> _Input for this task_
-- ==== Sys2Proof/Word.lean ====
section
/-! DEFINITION. The plainest words of the model: bytes, 16-bit and 32-bit words, the numbers of lines,
contexts, accounts and classes. -/

namespace Sys2Proof

/-- One byte of shared memory or of a record (R168). -/
abbrev Byte := BitVec 8

/-- A 16-bit word: a tag, a ring index (R23), a word of a retained table (R165). -/
abbrev Half := BitVec 16

/-- A 32-bit word: an address on the host bus, a register (R156). -/
abbrev Word := BitVec 32

/-- L0 to L7. -/
abbrev LineId := Fin 8

/-- C0 to C47 (R1). -/
abbrev CtxId := Fin 48

/-- Accounts 0 to 31 (R128). -/
abbrev AccountId := Fin 32

/-- Tariff classes 0 to 14 (R118). -/
abbrev ClassId := Fin 15

end Sys2Proof
end

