-- ==== Sys2Proof/Machine/Resets.lean ====
section
/-! DEFINITION. The three resets (R163), the check of the retained tables (R164, R165), the loss of the battery. -/

namespace Sys2Proof.Machine

/-- Both supplies are lost (R163): what the retained memory then holds is a free value (log 14). -/
def State.loseContent (s : State) : State := { s with retained := Config.lostRetained s.seed, seed := s.seed + 1 }

/-- A write into the table can be in progress: into the calendar by its advance at any time (R123), into any other only
outside a reset. -/
def State.writesTable (s : State) (which : RetainedTable) : Bool := decide (which = .calendar) || !s.inReset

/-- What the access that a power-on reset cuts has left behind (R163, R41, log 19): part of the record of a post that can be
in progress, or one retained table as a free value. An access that cannot be in progress leaves nothing. -/
def State.cutBy (s : State) : PowerCut → State
  | .nothing => s
  | .record landed =>
    match s.report.outbox with
    | [] => s
    | e :: _ => if s.mayPost then s.writePart e landed else s
  | .table which =>
    if s.writesTable which then
      { s with retained := s.retained.cutTable (Config.lostRetained s.seed) which, seed := s.seed + 1 }
    else s

/-- A power-on reset begins (R163): the access in progress is cut, every block takes its reset values, and the 20 ms run
while VDD stands above its threshold. A rise is recorded as main power having risen. -/
def State.beginPowerReset (s : State) (vdd : VddCrossing) : State :=
  let s1 := (s.cutBy vdd.cut).resetBlocks (if vdd.above then .power else s.ctl.cause)
  { s1 with
    power :=
      { s.power with
        powerReset := true, vddAbove := vdd.above
        stableLeft := if vdd.above then some Config.powerStableMs else none
        roseSinceReady := s.power.roseSinceReady || vdd.above } }

/-- Main supply VDD crosses its reset threshold (R163). A fall without a battery loses the retained content. -/
def State.powerCrosses (s : State) (vdd : VddCrossing) : State :=
  if vdd.above || s.power.vbatPresent then s.beginPowerReset vdd else (s.beginPowerReset vdd).loseContent

/-- VDD has stayed above its threshold for 20 ms and the power-on reset ends (R163). -/
def State.powerStable (s : State) : State :=
  if s.power.powerReset ∧ s.power.vddAbove then
    ({ s with power := { s.power with powerReset := false, stableLeft := none } }).endReset
  else s

/-- The RESETn pin is driven low (R163). -/
def State.resetnFalls (s : State) : State :=
  let s1 := s.resetBlocks (s.causeOr .pin)
  { s1 with power := { s.power with resetnLow := true } }

/-- The RESETn pin returns high (R163). -/
def State.resetnRises (s : State) : State :=
  if s.power.resetnLow then ({ s with power := { s.power with resetnLow := false } }).endReset else s

/-- A soft reset, which ends at once (R163). -/
def State.softReset (s : State) : State := (s.resetBlocks (s.causeOr .soft)).endReset

/-- The check of the retained tables is finished (R164, R165): statuses set, active counts cleared, READY. -/
def State.checkDone (s : State) : State :=
  if s.ctl.engine = .checking ∧ s.inReset = false then
    let (t, status) := s.retained.checked
    (({ s with retained := t }).modCtl fun k => { k with status := status }).enterReady
  else s

/-- VBAT is absent (R163): from then on main power alone holds the retained domain. With VDD below its threshold the
content is lost at once, otherwise at the next fall of VDD. No command brings the battery back (log 14). -/
def State.batteryLost (s : State) : State :=
  let s1 := { s with power := { s.power with vbatPresent := false } }
  if s.power.vddAbove then s1 else s1.loseContent

end Sys2Proof.Machine
end

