/-- The choice of R31 for a record whose resource is free. With the other ring ACTIVE but not takeable, the take is that with
this ring EMPTY or HELD instead. With both takeable, URGENT is chosen while the streak counter stands below 4, then ROUTINE:
the take is that with the other ring HELD, but that this ring keeps its state and the counter moves as the table gives; a take
from the ring not chosen is not made (log 16). -/
def Obligations.ArbiterChoosesARing : Prop :=
  ∀ (i : Instr) (r : OrderRing) (cells : List (Nat × Byte)) (s : State), i.wellFormed = true →
    i.take = some (r, .ok, cells) →
    let m := { s with mem := Memory.writeCells (s.ring r).headAddr cells s.mem }
    let y := s.ring (otherRing r)
    let need := m.headNeed (otherRing r)
    s.ctl.engine = .running → s.Takeable r (needOfKind (overlay cells (fun _ => 0) 0)) → y.state = .active →
    (y.consumer = y.cachedProducer → exec i s = exec i (s.setRing (otherRing r) { y with state := .empty }))
      ∧ (y.consumer ≠ y.cachedProducer → s.hasFree need = false →
        exec i s = exec i (s.setRing (otherRing r) { y with state := .held need }))
      ∧ (y.consumer ≠ y.cachedProducer → s.hasFree need = true →
        ((r = .urgent ∧ s.intake.streak < 4) ∨ (r = .routine ∧ 4 ≤ s.intake.streak) →
            ∃ t u : State, exec i s = .next t
              ∧ exec i (s.setRing (otherRing r) { y with state := .held need }) = .next u
              ∧ t = (u.setRing (otherRing r) y).setStreak (if r = .urgent then s.intake.streak + 1 else 0))
          ∧ ((r = .urgent ∧ 4 ≤ s.intake.streak) ∨ (r = .routine ∧ s.intake.streak < 4) → exec i s = .next m))

/-- The five valid ACCOUNT operations (R39, R138 to R141): the account's fields that the operation names change, with the
check word; the reply DONE, with a copy of the account for READ alone. -/
def Obligations.AccountOperationsActAtTheTake : Prop :=
  ∀ (r : OrderRing) (tag : Half) (a : AccountId) (limited : Bool) (limit : Word) (s : State),
    s.ReadyToTake r .doneSlot →
    let x := s.account a
    exec (.accountSetLimit r .ok tag a limited limit) s
        = .next ((((s.atTake r (setLimitCells tag a limited limit)).withAccount a
            { x with limited := limited, limit := limit.toNat }).replied tag 0x14 .done none false).afterTake r)
      ∧ exec (.accountClearTotal r .ok tag a) s
        = .next ((((s.atTake r (accountCells 2 tag a)).withAccount a { x with total := 0 }).replied tag 0x14 .done
            none false).afterTake r)
      ∧ exec (.accountSuspend r .ok tag a) s
        = .next ((((s.atTake r (accountCells 3 tag a)).withAccount a { x with suspended := true }).replied tag 0x14
            .done none false).afterTake r)
      ∧ exec (.accountResume r .ok tag a) s
        = .next ((((s.atTake r (accountCells 4 tag a)).withAccount a { x with suspended := false }).replied tag 0x14
            .done none false).afterTake r)
      ∧ exec (.accountRead r .ok tag a) s
        = .next (((s.atTake r (accountCells 5 tag a)).replied tag 0x14 .done (some (a, x)) false).afterTake r)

> _Problem statement_
Repeat the data in full, matching each line exactly.

> _Solved exercise_
-- ==== Sys2Proof/Word.lean ====
section
/-! DEFINITION. The plainest words of the model: bytes, 16-bit and 32-bit words, the numbers of lines,
contexts, accounts and classes. -/

namespace Sys2Proof

/-- One byte of shared memory or of a record (R168). -/
abbrev Byte := BitVec 8

/-- A 16-bit word: a tag, a ring index (R23), a word of a retained table (R165). -/
abbrev Half := BitVec 16

/-- A 32-bit word: an address on the host bus, a register (R156). -/
abbrev Word := BitVec 32

/-- L0 to L7. -/
abbrev LineId := Fin 8

/-- C0 to C47 (R1). -/
abbrev CtxId := Fin 48

/-- Accounts 0 to 31 (R128). -/
abbrev AccountId := Fin 32

/-- Tariff classes 0 to 14 (R118). -/
abbrev ClassId := Fin 15

end Sys2Proof
end

-- ==== Sys2Proof/Machine/Resets.lean ====
section
/-! DEFINITION. The three resets (R163), the check of the retained tables (R164, R165), the loss of the battery. -/

namespace Sys2Proof.Machine

/-- Both supplies are lost (R163): what the retained memory then holds is a free value (log 14). -/
def State.loseContent (s : State) : State := { s with retained := Config.lostRetained s.seed, seed := s.seed + 1 }

/-- A write into the table can be in progress: into the calendar by its advance at any time (R123), into any other only
outside a reset. -/
def State.writesTable (s : State) (which : RetainedTable) : Bool := decide (which = .calendar) || !s.inReset

/-- What the access that a power-on reset cuts has left behind (R163, R41, log 19): part of the record of a post that can be
in progress, or one retained table as a free value. An access that cannot be in progress leaves nothing. -/
def State.cutBy (s : State) : PowerCut → State
  | .nothing => s
  | .record landed =>
    match s.report.outbox with
    | [] => s
    | e :: _ => if s.mayPost then s.writePart e landed else s
  | .table which =>
    if s.writesTable which then
      { s with retained := s.retained.cutTable (Config.lostRetained s.seed) which, seed := s.seed + 1 }
    else s

/-- A power-on reset begins (R163): the access in progress is cut, every block takes its reset values, and the 20 ms run
while VDD stands above its threshold. A rise is recorded as main power having risen. -/
def State.beginPowerReset (s : State) (vdd : VddCrossing) : State :=
  let s1 := (s.cutBy vdd.cut).resetBlocks (if vdd.above then .power else s.ctl.cause)
  { s1 with
    power :=
      { s.power with
        powerReset := true, vddAbove := vdd.above
        stableLeft := if vdd.above then some Config.powerStableMs else none
        roseSinceReady := s.power.roseSinceReady || vdd.above } }

/-- Main supply VDD crosses its reset threshold (R163). A fall without a battery loses the retained content. -/
def State.powerCrosses (s : State) (vdd : VddCrossing) : State :=
  if vdd.above || s.power.vbatPresent then s.beginPowerReset vdd else (s.beginPowerReset vdd).loseContent

/-- VDD has stayed above its threshold for 20 ms and the power-on reset ends (R163). -/
def State.powerStable (s : State) : State :=
  if s.power.powerReset ∧ s.power.vddAbove then
    ({ s with power := { s.power with powerReset := false, stableLeft := none } }).endReset
  else s

/-- The RESETn pin is driven low (R163). -/
def State.resetnFalls (s : State) : State :=
  let s1 := s.resetBlocks (s.causeOr .pin)
  { s1 with power := { s.power with resetnLow := true } }

/-- The RESETn pin returns high (R163). -/
def State.resetnRises (s : State) : State :=
  if s.power.resetnLow then ({ s with power := { s.power with resetnLow := false } }).endReset else s

/-- A soft reset, which ends at once (R163). -/
def State.softReset (s : State) : State := (s.resetBlocks (s.causeOr .soft)).endReset

/-- The check of the retained tables is finished (R164, R165): statuses set, active counts cleared, READY. -/
def State.checkDone (s : State) : State :=
  if s.ctl.engine = .checking ∧ s.inReset = false then
    let (t, status) := s.retained.checked
    (({ s with retained := t }).modCtl fun k => { k with status := status }).enterReady
  else s

/-- VBAT is absent (R163): from then on main power alone holds the retained domain. With VDD below its threshold the
content is lost at once, otherwise at the next fall of VDD. No command brings the battery back (log 14). -/
def State.batteryLost (s : State) : State :=
  let s1 := { s with power := { s.power with vbatPresent := false } }
  if s.power.vddAbove then s1 else s1.loseContent

end Sys2Proof.Machine
end

/-- The choice of R31 for a record whose resource is free. With the other ring ACTIVE but not takeable, the take is that with
this ring EMPTY or HELD instead. With both takeable, URGENT is chosen while the streak counter stands below 4, then ROUTINE:
the take is that with the other ring HELD, but that this ring keeps its state and the counter moves as the table gives; a take
from the ring not chosen is not made (log 16). -/
def Obligations.ArbiterChoosesARing : Prop :=
  ∀ (i : Instr) (r : OrderRing) (cells : List (Nat × Byte)) (s : State), i.wellFormed = true →
    i.take = some (r, .ok, cells) →
    let m := { s with mem := Memory.writeCells (s.ring r).headAddr cells s.mem }
    let y := s.ring (otherRing r)
    let need := m.headNeed (otherRing r)
    s.ctl.engine = .running → s.Takeable r (needOfKind (overlay cells (fun _ => 0) 0)) → y.state = .active →
    (y.consumer = y.cachedProducer → exec i s = exec i (s.setRing (otherRing r) { y with state := .empty }))
      ∧ (y.consumer ≠ y.cachedProducer → s.hasFree need = false →
        exec i s = exec i (s.setRing (otherRing r) { y with state := .held need }))
      ∧ (y.consumer ≠ y.cachedProducer → s.hasFree need = true →
        ((r = .urgent ∧ s.intake.streak < 4) ∨ (r = .routine ∧ 4 ≤ s.intake.streak) →
            ∃ t u : State, exec i s = .next t
              ∧ exec i (s.setRing (otherRing r) { y with state := .held need }) = .next u
              ∧ t = (u.setRing (otherRing r) y).setStreak (if r = .urgent then s.intake.streak + 1 else 0))
          ∧ ((r = .urgent ∧ 4 ≤ s.intake.streak) ∨ (r = .routine ∧ s.intake.streak < 4) → exec i s = .next m))

/-- The five valid ACCOUNT operations (R39, R138 to R141): the account's fields that the operation names change, with the
check word; the reply DONE, with a copy of the account for READ alone. -/
def Obligations.AccountOperationsActAtTheTake : Prop :=
  ∀ (r : OrderRing) (tag : Half) (a : AccountId) (limited : Bool) (limit : Word) (s : State),
    s.ReadyToTake r .doneSlot →
    let x := s.account a
    exec (.accountSetLimit r .ok tag a limited limit) s
        = .next ((((s.atTake r (setLimitCells tag a limited limit)).withAccount a
            { x with limited := limited, limit := limit.toNat }).replied tag 0x14 .done none false).afterTake r)
      ∧ exec (.accountClearTotal r .ok tag a) s
        = .next ((((s.atTake r (accountCells 2 tag a)).withAccount a { x with total := 0 }).replied tag 0x14 .done
            none false).afterTake r)
      ∧ exec (.accountSuspend r .ok tag a) s
        = .next ((((s.atTake r (accountCells 3 tag a)).withAccount a { x with suspended := true }).replied tag 0x14
            .done none false).afterTake r)
      ∧ exec (.accountResume r .ok tag a) s
        = .next ((((s.atTake r (accountCells 4 tag a)).withAccount a { x with suspended := false }).replied tag 0x14
            .done none false).afterTake r)
      ∧ exec (.accountRead r .ok tag a) s
        = .next (((s.atTake r (accountCells 5 tag a)).replied tag 0x14 .done (some (a, x)) false).afterTake r)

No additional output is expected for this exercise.